Be sure to add on a few days in Whithorn to the end of your hike to absorb all the incredible history in this area.

8. The Steam Packet Inn

My meal of haddock and chips

The Steam Packet Inn is a restaurant I was delighted to discover on my travels in South West Scotland. Located at the bottom of the southwest coast on the Isle of Whithorn, this seafood restaurant truly is a hidden gem.

The Steam Packet Inn is a family-owned restaurant, and it recently underwent a big renovation. The new restaurant looks fantastic – with a large, traditional-looking bar as the centerpiece of the restaurant, a cosy lounge area for casual diners, and fairy lights lining the ceiling, it’s the very essence of Scottish coorie.

Our table looked out across the harbor as the sun set over the fishing village, and I happily munched on my delicious dinner of haddock and chips. Their dessert menu was just as good, with the best sticky toffee pudding I’ve ever tasted!

If you’re visiting South West Scotland, this restaurant is a must for the bucket list.

I was delighted to The Steam Packet Inn is dog-friendly too.

9. Crook of Baldoon

For bird watchers, the Crook of Baldoon is a haven.

The Crook of Baldoon is a coastal reserve of 196 hectares near Wigtown.

It is home to thousands of birds throughout the year, including pink-footed and barnacle geese, shelducks, whooper, lapwings, and skylarks.

It’s a peaceful place to spend a morning, or even an entire day – if you’ve got a pair of binoculars and some patience to wait for the birds to reveal themselves!

10. Mull of Galloway

mull of galloway lighthouse south west scotland
The Mull of Galloway Lighthouse

The Mull of Galloway is the most southern point of Scotland.
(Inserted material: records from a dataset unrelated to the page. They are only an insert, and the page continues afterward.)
-- ==== Sys2Proof/Machine/Objects.lean ====
section
/-! DEFINITION. What lies behind the lanes: the region binding table
(R345, R352, R355), the package error ring (R406, R407) and the interrupt vectors (R412). -/

namespace Sys2Proof.Machine

/-! ### The region binding table (R345) -/

/-- A region binding table entry. -/
structure RbEntry where
  base : Nat
  kind : Nat
  scope : Nat
  size : Nat
  inst : Nat
  rels : Word
  issued : Word
deriving DecidableEq, Repr

def State.rbAddr (s : State) (part soid : Nat) : Nat := (s.part part).rbtPA + 32 * soid

def RbEntry.free : RbEntry := ⟨0, 0, 0, 0, 0, 0#32, 0#32⟩

/-- An entry of a partition; one that is not configured has no table. -/
def State.rbEntry (s : State) (part soid : Nat) : RbEntry :=
  if (s.parts.get (partIx part)).st = .unconfigured then RbEntry.free else
  let a := s.rbAddr part soid
  let d0 := memNat s.mem a 8
  let d1 := memNat s.mem (a + 8) 8
  { base := bitsOf d0 0 57, kind := bitsOf d0 57 3, scope := bitsOf d0 60 3, size := bitsOf d1 0 40, inst := bitsOf d1 40 24,
    rels := BitVec.ofNat 32 (memNat s.mem (a + 16) 4), issued := BitVec.ofNat 32 (memNat s.mem (a + 20) 4) }

/-- Write an entry whole; the DBELL doubleword reads as zero. -/
def State.putRb (s : State) (part soid : Nat) (e : RbEntry) : State :=
  s.writeRaw (s.rbAddr part soid)
    (natBytes 8 (e.base + 2 ^ 57 * e.kind + 2 ^ 60 * e.scope) ++ natBytes 8 (e.size + 2 ^ 40 * e.inst)
      ++ natBytes 4 e.rels.toNat ++ natBytes 4 e.issued.toNat ++ natBytes 8 0)

/-- A release performed at its home slice: RELS advances; on a free entry it is not counted (R352, R442). -/
def State.performRelease (s : State) (part soid : Nat) : State :=
  let e := s.rbEntry part soid
  if e.kind = 0 then s else s.putRb part soid { e with rels := e.rels + 1#32 }

/-- A sequence number of an ordered object, taken at issue (R355). -/
def State.takeSeq (s : State) (part soid : Nat) : Option Word × State :=
  let e := s.rbEntry part soid
  if e.kind = 2 then (some e.issued, s.putRb part soid { e with issued := e.issued + 1#32 }) else (none, s)

/-! ### Interrupts (R412, R419, R424) -/

def vecIx (v : Nat) : Fin 4 := Fin.ofNat 4 v

/-- An in-band interrupt on the side-band port; a restarting service core holds it back (R419, R424). -/
def State.inBand (s : State) : State :=
  if s.svc.restarting.isSome then { s with svc := { s.svc with held := s.svc.held ++ [4] } }
  else { s with svc := { s.svc with ibi := s.svc.ibi + 1 } }

/-- An MSI-X vector counted as signalled (R412). DEDUCED, safe: log entry 62. -/
def State.vector (s : State) (v : Nat) : State :=
  { s with svc := { s.svc with msix := s.svc.msix.set (vecIx v) (s.svc.msix.get (vecIx v) + 1) } }

/-- Signal an MSI-X vector; the events of vector 3 raise an in-band interrupt too, and a restarting service core holds
both back (R412, R419, R424). -/
def State.signal (s : State) (v : Nat) : State :=
  if v = 3 then
    (if s.svc.restarting.isSome then { s with svc := { s.svc with held := s.svc.held ++ [3] } } else s.vector 3).inBand
  else s.vector v

/-! ### Error logs (R275) -/

/-- The SRC of an address: HBM, the second tier, or a peer (R275). -/
def errorSrc (pa : Nat) : Nat := if pa < 2 ^ 52 then 0 else if pa < 2 * 2 ^ 52 then 1 else 3

def LogEntry.same (a b : LogEntry) : Bool :=
  a.die == b.die && a.slice == b.slice && a.pa == b.pa && a.sect == b.sect && a.kind == b.kind && a.src == b.src

/-- Room for one more entry of a slice: the oldest corrected entry goes first. -/
def dropOldest (l : List LogEntry) (die slice : Nat) : List LogEntry :=
  let mine := l.filter fun e => e.die == die && e.slice == slice
  if mine.length < 32 then l else
  match (mine.find? fun e => e.kind == 0).orElse fun _ => mine.head? with
  | some e => l.erase e
  | none => l

/-- An error logged in the slice of an address; kinds 1 to 3 raise an in-band interrupt (R419). -/
def State.logError (s : State) (pa kind src mask : Nat) : State :=
  let e : LogEntry := ⟨homeDie pa, homeSlice pa, pa % 2 ^ 52 / 1024 * 1024, pa / 256 % 4, kind, src, 1, mask⟩
  let logs :=
    if s.logs.any (fun x => x.same e) then
      s.logs.map fun x => if x.same e then { x with count := (x.count + 1) % 2 ^ 32, parts := x.parts ||| mask } else x
    else dropOldest s.logs e.die e.slice ++ [e]
  let s1 := { s with logs := logs }
  if kind = 0 then s1 else s1.inBand

/-- No plane of Kazot Link can carry an access to a peer module (R420). -/
def State.cutOff (s : State) (pa : Nat) : Bool := decide (2 * 2 ^ 52 ≤ pa) && s.svc.ports == 0#48

/-- A read of a byte meets an uncorrectable error: its sector holds one, or a peer gives no reply (R274, R420). -/
def State.lost (s : State) (pa : Nat) : Bool := s.cutOff pa || s.bad.any fun b => b.addr == pa / 256 * 256

/-- A write to a byte gets no reply from its peer (R420). -/
def State.unanswered (s : State) (pa : Nat) : Bool := decide (2 * 2 ^ 52 ≤ pa) && s.lost pa

/-- What an access that has met an error in a sector leaves: the error is gone where its slice does not retain it, and an
access that no plane could carry is logged, with SRC 3 (R274, R420). -/
def State.consume (s : State) (pa mask : Nat) : State :=
  if s.cutOff pa then s.logError pa 1 3 mask
  else { s with bad := s.bad.filter fun b => b.retained || b.addr != pa / 256 * 256 }

/-! ### Rings (R406) -/

/-- TAIL − HEAD of a ring equals its size. -/
def State.ringFull (s : State) (r : Ring) : Bool :=
  (memNat s.mem r.pa 4 + 2 ^ 32 - memNat s.mem (r.pa + 8) 4) % 2 ^ 32 == 2 ^ r.log2

/-- Append a record of `n` bytes to a ring that has room, and advance TAIL. -/
def State.ringPut (s : State) (r : Ring) (n : Nat) (bs : List Byte) : State :=
  let tail := memNat s.mem r.pa 4
  (s.writePhys (r.pa + 0x40 + n * (tail % 2 ^ r.log2)) bs).writePhys r.pa (natBytes 4 (tail + 1))

/-- An error record (R407), as nine doublewords; the other bytes are zero. -/
def State.errorRecord (s : State) (ds : List DWord) : State :=
  match s.svc.errRing with
  | none => s
  | some r =>
    if s.ringFull r then s.writePhys (r.pa + 4) (natBytes 4 (memNat s.mem (r.pa + 4) 4 + 1))
    else (s.ringPut r 128 ((ds.flatMap fun d => natBytes 8 d.toNat) ++ List.replicate 56 0#8)).signal 1

/-- The first two doublewords of an error record. -/
def errorHead (kind code qidx gid node : Nat) (runid seq : Word) : List DWord :=
  [BitVec.ofNat 64 (kind + 2 ^ 8 * code + 2 ^ 16 * qidx + 2 ^ 28 * gid + 2 ^ 40 * node), seq ++ runid]

/-- The dies have power and have not been stopped at the critical temperature (R418, R419). -/
def State.diesRun (s : State) : Bool := s.svc.diesOn && !s.svc.stopped

/-- May anything of a team run now? -/
def State.teamRuns (s : State) (t : Team) : Bool :=
  (t.st == .resident || t.st == .waiting) && (s.part (partOf t.core)).st == .running && s.svc.diesOn && !s.svc.stopped

end Sys2Proof.Machine
end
With miles of sandy beaches and the Mull of Galloway Lighthouse, this area is a beautiful one to explore.

The drive to reach the Mull of Galloway is also really special -as you drive the winding road to reach the lighthouse, you’ll pass miles and miles of green farmland, cute cottages, and white sandy beaches.

Bring your binoculars because the Mull of Galloway is one of the best places to see dolphins, porpoises, and sea birds. You can also climb the 115 steps to the top of the lighthouse, which has super views across the Rhinns of Galloway.

I recommend getting ice cream from the cafe at the lighthouse – it’s some of the best I’ve tasted!

For more information on visiting the Mull of Galloway, visit their website.

Have I inspired you to visit the Dark Sky Park? Have you tried any of the above recommended things to do in South West Scotland?